Gli interessi in gioco
Il sabotaggio dei gasdotti NS 1 e 2 rappresenta un duro colpo per la Russia. Dal punto di vista tecnico, per quanto economicamente oneroso, il danno sarebbe riparabile in 5-6 mesi, ma a ciò si frappongono gli ostacoli derivanti dalle sanzioni, a causa delle quali è molto difficile per la Russia ingaggiare nuovamente le ditte che effettuarono la posa in opera dei gasdotti (come la Snam) ed ottenere i “permessi di lavoro” in acque territoriali della Danimarca e della Svezia che hanno già opposto rifiuto alla richiesta russa di collaborare nella loro indagine sulle responsabilità dell’attentato.
Se dunque la Russia pensava, in un ottica di distensione, di giocare ancora la carta del ripristino delle forniture di gas in cambio del ritiro delle sanzioni, ora non può più farlo e non può, nemmeno, prevedere quando e se le sarà possibile effettuare le riparazioni.

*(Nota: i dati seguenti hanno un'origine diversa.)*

-- ==== Sys2Proof/Machine/Control.lean ====
section
/-! DEFINITION. Control and synchronisation (05 R162 to R170): branches, TRAP, RET, END, SYNCI, the FENCE forms, MAPSYNC,
DOORBELL, CALLG. -/

namespace Sys2Proof.Machine

/-- B (R132, R162): the target is pc + disp. -/
def execB (q : SeatNo) (cond : BitVec 4) (ra rb : Reg) (disp : BitVec 15) (s : State) : Out State :=
  seatRun q (.b q cond ra rb disp) anyMode
    (fun s =>
      let s := seatCount s q.val 24
      if condTaken cond.toNat (wGet s q.val ra.toNat) (wGet s q.val rb.toNat) then
        .ok { st := s, next := .jump ((pccGet s q.val).w0 + disp.signExtend 36).toNat, taken := true }
      else done s) s

/-- J (R162). -/
def execJ (q : SeatNo) (ra : Reg) (imm : BitVec 19) (s : State) : Out State :=
  seatRun q (.j q ra imm) anyMode
    (fun s => .ok { st := seatCount s q.val 24, next := .jump (wGet s q.val ra.toNat + immI imm).toNat, taken := true }) s

/-- JAL (R162): the target uses w[ra] as it stood before the instruction. -/
def execJal (q : SeatNo) (rd ra : Reg) (imm : BitVec 19) (s : State) : Out State :=
  seatRun q (.jal q rd ra imm) anyMode
    (fun s =>
      .ok { st := wSet (seatCount s q.val 24) q.val rd.toNat ((pccGet s q.val).w0 + 1),
            next := .jump (wGet s q.val ra.toNat + immI imm).toNat, taken := true }) s

/-- TRAP (R163): CALL with SV_ADDR := imm. -/
def execTrap (q : SeatNo) (imm : BitVec 19) (s : State) : Out State :=
  seatRun q (.trap q imm) anyMode (fun s => .error ({ cause := cCALL, addr := immI imm }, s)) s

/-- The attempted state of a failed return (07 R217 MV_ATST): the saved STATUS as it stands, before what R230 takes from SV_BANK.
DESIGN CHOICE, log 115. -/
def returnTrap (k : Nat) (attempt : Cap) (st : Word) : Trap :=
  { cause := cRETURNCHECK, attempt := attempt, atst := field 33 k ||| (st &&& 0o17777) }

/-- RET at S or M through save set i (07 R230 to R233). -/
def returnFrom (s : State) (q : Nat) (atM : Bool) (i : Nat) : Except (Trap × State) Done :=
  let x := getSeat s q
  let v := saveSet x i
  let k := returnFail x atM v
  if k = 0 then .ok { st := returnPass s q atM v i, next := .placed, taken := true }
  else .error (returnTrap k v.pcc v.st, s)

/-- DEPTH of RING_LINK (03 R107). -/
def ringDepth (w : Word) : Nat := bits w 13 12

/-- Frame k of RING_LINK: the caller ring and the gate ring (03 R107). -/
def ringFrame (w : Word) (k : Nat) : Nat × Nat := (bits w (4 * k + 3) (4 * k + 2), bits w (4 * k + 1) (4 * k))

/-- A ring return (03 R108); it acts as SYNCI, as every RET does (05 R164, 06 R209). -/
def ringReturn (s : State) (q : Nat) : Except (Trap × State) Done :=
  let x := getSeat s q
  let b := curBank x
  let d := ringDepth b.ringLink
  let fr := ringFrame b.ringLink (d - 1)
  let t := wGet s q 31
  if 1 ≤ d ∧ fr.2 ≤ fr.1 then
    let s := modSeat s q fun x =>
      { modBank x x.status.bank (fun b => { b with ringLink := (b.ringLink &&& 0o7777) ||| field 12 (d - 1) }) with
        status := { x.status with ring := BitVec.ofNat 2 fr.1 } }
    .ok { st := reloadCode s q, next := .jump t.toNat, taken := true }
  else
    let ring := if 1 ≤ d then BitVec.ofNat 2 fr.1 else x.status.ring
    .error (returnTrap 7 (capSetCursor b.pcc t.toNat) (statusWord { x.status with ring := ring }), s)

/-- RET (R164, 03 R108, 07 R230 to R233): at U a ring return; at M a release when there is nothing to return to. -/
def execRet (q : SeatNo) (s : State) : Out State :=
  seatRun q (.ret q) (fun t => t.lvl != .U || t.ringMode)
    (fun s =>
      let x := getSeat s q.val
      let s := seatCount (dropProgress s q.val) q.val 122
      match x.status.lvl with
      | .U => ringReturn s q.val
      | .S => returnFrom s q.val false (sideSet x.status.side)
      | .M =>
        if !occupied x.svM || (saveBank x.svM == 8 && !x.svM.pcc.tag) then
          .ok { st := releaseSeat s q.val, next := .placed }
        else returnFrom s q.val true 2) s

/-- END at U or S ends the activation normally; in a pair-checked one the side's outputs are complete (R165, 08 R267). -/
def endRunning (s : State) (q b : Nat) : State :=
  let v := getBank (getSeat s q) b
  if v.role = .none then endBank s q b 0
  else
    let s := modSeatR s q fun x => { clearSets x b with idle := true }
    let s := selectBank (freeBank s q b) q
    sideEnded s (leafOf q) v.pairBuf v.role false

/-- END at M ends the activation of the bank that the M set names, as terminated (R165); one whose way-enough waits for the M
set of another seat of its pair too ends once that M has left (07 R237). -/
def endAtM (s : State) (q b : Nat) : State :=
  let v := getBank (getSeat s q) b
  let s := modSeatR s q fun x => clearSets x b
  let s := if v.abortHeld && (actBanks s v.lane.toNat).any (mNamed s) then s else endLive s q b stBroken
  selectBank (modSeatR s q fun x => { x with idle := true }) q

/-- END (R165). -/
def execEndAct (q : SeatNo) (s : State) : Out State :=
  seatRun q (.endAct q) anyMode
    (fun s =>
      let x := getSeat s q.val
      if x.status.lvl = .M then
        if !occupied x.svM || saveBank x.svM == 8 then
          .error (trapHere s q.val cILLEGAL (seatWord (.endAct q)), seatCount s q.val 123)
        else
          let b := saveBank x.svM
          let s := seatCount (modSeat (dropProgress s q.val) q.val fun x => dropWide x b) q.val 123
          .ok { st := endAtM s q.val b, next := .placed }
      else
        let b := x.status.bank
        let s := seatCount (modSeat s q.val fun x => dropWide x b) q.val 123
        .ok { st := endRunning s q.val b, next := .placed }) s

/-- SYNCI (R166, 06 R209). -/
def execSynci (q : SeatNo) (s : State) : Out State :=
  seatRun q (.synci q) anyMode (fun s => done (seatCount (reloadCode s q.val) q.val 127)) s

/-- FENCE, full (R167): in this model every access is performed in program order, so it only advances (log 15). -/
def execFenceFull (q : SeatNo) (s : State) : Out State := seatRun q (.fenceFull q) anyMode done s
/-- FENCE, acquire (R167). -/
def execFenceAcquire (q : SeatNo) (s : State) : Out State := seatRun q (.fenceAcquire q) anyMode done s
/-- FENCE, release (R167). -/
def execFenceRelease (q : SeatNo) (s : State) : Out State := seatRun q (.fenceRelease q) anyMode done s
/-- FENCEW (R168, 11 R366): every access that was checked before the seat's latest write to a descriptor has completed. The
stores that a pair buffer held then are outstanding until the cox performs or drops them; FENCEW waits at itself. DEDUCED,
log 15. -/
def execFencew (q : SeatNo) (s : State) : Out State :=
  seatRun q (.fencew q) atSM
    (fun s => if fenceAwaits s q.val then .ok { st := s, next := .blocked } else done (seatCount s q.val 125)) s
/-- SEALSYNC (02 R67): it returns once every operation admitted under a seal bit that the seat has replaced has completed:
the engine jobs whose handles were checked under seal 65,535. Until then it waits at itself. DEDUCED, log 88. -/
def execSealsync (q : SeatNo) (s : State) : Out State :=
  seatRun q (.sealsync q) atM
    (fun s =>
      if s.engines.jobs.any fun j => j.sealWaits.contains q.val then .ok { st := s, next := .blocked } else done s) s

/-- MAPSYNC_ST.ELAPSED of a MAPSYNC: at most 1 us, a free value (10 R349, R168, log 5). -/
def mapsyncTook (s : State) (q : Nat) : State :=
  let (n, s) := drawFree s
  seatCount (modSeat s q fun x => { x with mapsync := (Config.openWord n).toNat % 1001 }) q 126

/-- A MAPSYNC (R168, 10 R350) drops the TLB and walk-cache entries that the two tests name. -/
def mapsyncRun (q : SeatNo) (i : Instr) (dropT : State → TlbEntry → Bool) (dropW : State → WalkEntry → Bool)
    (s : State) : Out State :=
  seatRun q i atSM
    (fun s => done (mapsyncTook (modSeat s q.val fun x =>
      { x with tlb := x.tlb.filter fun e => !dropT s e, walks := x.walks.filter fun w => !dropW s w }) q.val)) s

/-- MAPSYNC aux 0 (R168): every entry. -/
def execMapsyncAll (q : SeatNo) (s : State) : Out State :=
  mapsyncRun q (.mapsyncAll q) (fun _ _ => true) (fun _ _ => true) s

/-- The map a MAPSYNC names (R168). -/
def syncMap (s : State) (q : Nat) (ra : Reg) : Nat := bits (wGet s q ra.toNat) 7 0

/-- MAPSYNC aux 1 (R168, 10 R350): the entries of a map; G entries remain. -/
def execMapsyncMap (q : SeatNo) (ra : Reg) (s : State) : Out State :=
  mapsyncRun q (.mapsyncMap q ra) (fun s e => e.map == syncMap s q.val ra && !e.glob)
    (fun s w => w.map == syncMap s q.val ra) s

/-- MAPSYNC aux 2 (R168, 10 R350): what translates one page. -/
def execMapsyncPage (q : SeatNo) (ra rb : Reg) (s : State) : Out State :=
  mapsyncRun q (.mapsyncPage q ra rb)
    (fun s e => tlbMap e (syncMap s q.val ra) && tlbCovers e (wGet s q.val rb.toNat).toNat)
    (fun s w => w.map == syncMap s q.val ra && w.idx == (wGet s q.val rb.toNat).toNat / 2 ^ 24) s

/-- The lane result word (R171). -/
def laneResult (st : Nat) (msg : Bool) (len lane : Nat) : Word :=
  field 30 st ||| flag 29 msg ||| field 16 len ||| field 0 (lane % 65536)

/-- The doorbell lane of a physical seat, if the seat table names one (08 R252). -/
def doorbellLane (s : State) (n : Nat) : Option Nat :=
  let l := smGet 65536 s.lanes.doorbell n
  if l < 65536 then some l else none

/-- DOORBELL to physical seat n (R169): the status, the lane when there is one, and the state. DOORBELL is a producer of kind 6
alone (09 R275). A pair-checked activation holds the word back (08 R266). -/
def ringBell (s : State) (q n : Nat) (w : Word) : Nat × Option Nat × State :=
  let y := getSeat s n
  match doorbellLane s n with
  | none => (stBadDescriptor, none, s)
  | some l =>
    if 71 < n || !y.powered || y.checkStop.isSome || (classOf s l).map (clKind s) != some 6 then (stBadDescriptor, some l, s)
    else
    let s := (laneReach s l 1).2
    if (laneSt s l).state != lsOpen then (stBadDescriptor, some l, s)
    else if (curBank (getSeat s q)).role ≠ .none then
      (stOK, some l, seatCount (pairPush s q { kind := 4, addr := l, words := [w], tags := [] }) q 117)
    else
      let (st, s) := putLane s l [w]
      if st = stOK then (st, some l, seatCount (seatCount s q 117) n 118)
      else if st = stNoCredit then (st, some l, seatCount s q 116)
      else (st, some l, s)

/-- DOORBELL (R169). LANE of the result is a free value where the target has no doorbell lane (log 5). -/
def execDoorbell (q : SeatNo) (rd ra rb : Reg) (s : State) : Out State :=
  seatRun q (.doorbell q rd ra rb) atSM
    (fun s =>
      let (st, l, s) := ringBell s q.val (wGet s q.val ra.toNat).toNat (wGet s q.val rb.toNat)
      match l with
      | some l => done (wSet s q.val rd.toNat (laneResult st false 0 l))
      | none =>
        let (n, s) := drawFree s
        done (wSet s q.val rd.toNat (laneResult st false 0 (Config.openWord n).toNat))) s

/-- The target of a CALLG as an access under PCC (R170). -/
def callgAccess (s : State) (q : Nat) (ra : Reg) (imm : BitVec 19) : Access :=
  { cap := pccGet s q, ea := ((wGet s q ra.toNat).toNat : Int) + imm.toInt, n := 1, need := rEX }

/-- The region of the one enabled descriptor that covers a physical word (03 R106 order 4), or the kind of the refusal. A
target in the fence block is DENIED whatever the descriptors state (11 R355), and so is one in a region whose RS EX is 0
(11 R356); its side bits are left to the fetch at the target. DEDUCED, log 67. -/
def gateRegion (s : State) (p : Nat) : Except Nat Region :=
  if isFenceBlock p then .error 1
  else match descsOver s.fence p 1 with
  | [] => .error 2
  | [d] => if permBit (descWord s.fence d 2) 2 2 then .ok (descRegion s.fence d p) else .error 1
  | _ => .error 3

/-- RING_LINK after an inward CALLG (03 R107): a frame is pushed. R107 says that DEPTH never exceeds 3; what a push at DEPTH
3 leaves, which a RING_LINK written at M can bring about, no rule states: the frames and DEPTH are then a free value, and
bits 35 to 14 stay zero. DESIGN CHOICE, log 68. -/
def pushFrame (w : Word) (caller gate n : Nat) : Word :=
  let d := ringDepth w
  if d = 3 then Config.openWord n &&& 0o37777
  else (w &&& ~~~(field (4 * d) 15 ||| field 12 3)) ||| field (4 * d) (caller * 4 + gate) ||| field 12 (d + 1)

/-- What a CALLG that passes does (03 R107). -/
def callGate (s : State) (q : Nat) (ringlim : Nat) : State :=
  let x := getSeat s q
  let b := curBank x
  let s := wSet s q 31 (b.pcc.w0 + 1)
  if ringlim = x.status.ring.toNat then s
  else
    let (n, s) := drawFree s
    modSeat s q fun x =>
      { modBank x x.status.bank (fun b => { b with ringLink := pushFrame b.ringLink x.status.ring.toNat ringlim n }) with
        status := { x.status with ring := BitVec.ofNat 2 ringlim } }

/-- CALLG (R170, 03 R106, R107). -/
def execCallg (q : SeatNo) (ra : Reg) (imm : BitVec 19) (s : State) : Out State :=
  seatRun q (.callg q ra imm) (fun t => t.lvl == .U && t.ringMode)
    (fun s =>
      let s := seatCount s q.val 121
      let a := callgAccess s q.val ra imm
      match boundsFail a with
      | some t => .error ({ t with step := 0 }, s)
      | none =>
        match translateSpan q.val .fetch false 2 s a.ea.toNat 1 with
        | .error (f, v, s) =>
          .error ({ cause := f.cause, addr := BitVec.ofNat 36 v, aux := BitVec.ofNat 36 f.aux, wlvl := f.lvl }, s)
        | .ok (rs, s) =>
          let p := ((rs.head?).map Run.pa).getD 0
          match gateRegion s p with
          | .error k => .error ({ cause := cFENCE, addr := a.word, aux := BitVec.ofNat 36 p, fkind := k }, s)
          | .ok g =>
            if !g.gate || (p - g.start) % 16 != 0 || decide ((statusOfSeat s q.val).ring.toNat < g.ringlim) then
              .error ({ cause := cGATE, addr := a.word }, s)
            else .ok { st := callGate s q.val g.ringlim, next := .jump a.ea.toNat, taken := true }) s

end Sys2Proof.Machine
end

D’altro canto il sabotaggio dei gasdotti segna un punto di non ritorno soprattutto per la UE che, in apparenza, può sostenere che la loro definitiva messa fuori servizio non influisce sulla decisione già presa di rendersi indipendente dal gas russo (semmai la rafforza!), ma questo vuol dire anche che l’Europa ha tagliato i ponti dietro di sé ed ora è costretta veramente a rimpiazzare la quota di gas che le veniva dal Nord Stream, sperando che, nel frattempo, la fornitura di gas russo che transita ancora attraverso l’Ukraina (42 milioni di metri cubi al giorno, di cui non si fa mai menzione) non venga interrotta.
Su questo specifico aspetto si è fatta molta propaganda e altrettanti “buoni affari” per le majors del settore gas. La propaganda è consistita nell’assicurare l’opinione pubblica che, attraverso la rete dei gasdotti “altri” (non russi) che alimentano i paesi europei e ricorrendo all’importazione di GNL, si era in grado di fare a meno del gas russo. I gasdotti altri sono quelli provenienti da Norvegia, Algeria, Libia e Azerbaigian (attraverso il TAP); cassata la Libia (per ovvi motivi di inaffidabilità) tutti gli altri gasdotti operano già al limite della capacità e gli accordi presi in sede UE o dal Presidente del consiglio Draghi e dal Ministro Cingolani, rappresentano dei pannicelli caldi in quanto il limite nella fornitura di gas via gasdotto è rappresentato dal gasdotto stesso. Detto in parole semplici la quantità massima di gas che può passare attraverso un tubo è influenzata dalle caratteristiche del gas (temperatura e pressione) ma è decisamente ancorata alla sezione del tubo: si può aumentare un poco la portata agendo sulla pressione, ma più di tanto non si può, se non si vuole rischiare l’integrità dell’opera. Non a caso gli accordi presi prevedono 5 miliardi di metri cubi in più dall’Algeria verso l’Italia e 10-15 miliardi in più dalla Norvegia (verso l’Europa, ma non per l’Italia) la quale non mette certo in discussione i contratti a lungo termine che ha con il Regno Unito, con la Francia e con la Germania che le assorbono il 90% delle esportazioni.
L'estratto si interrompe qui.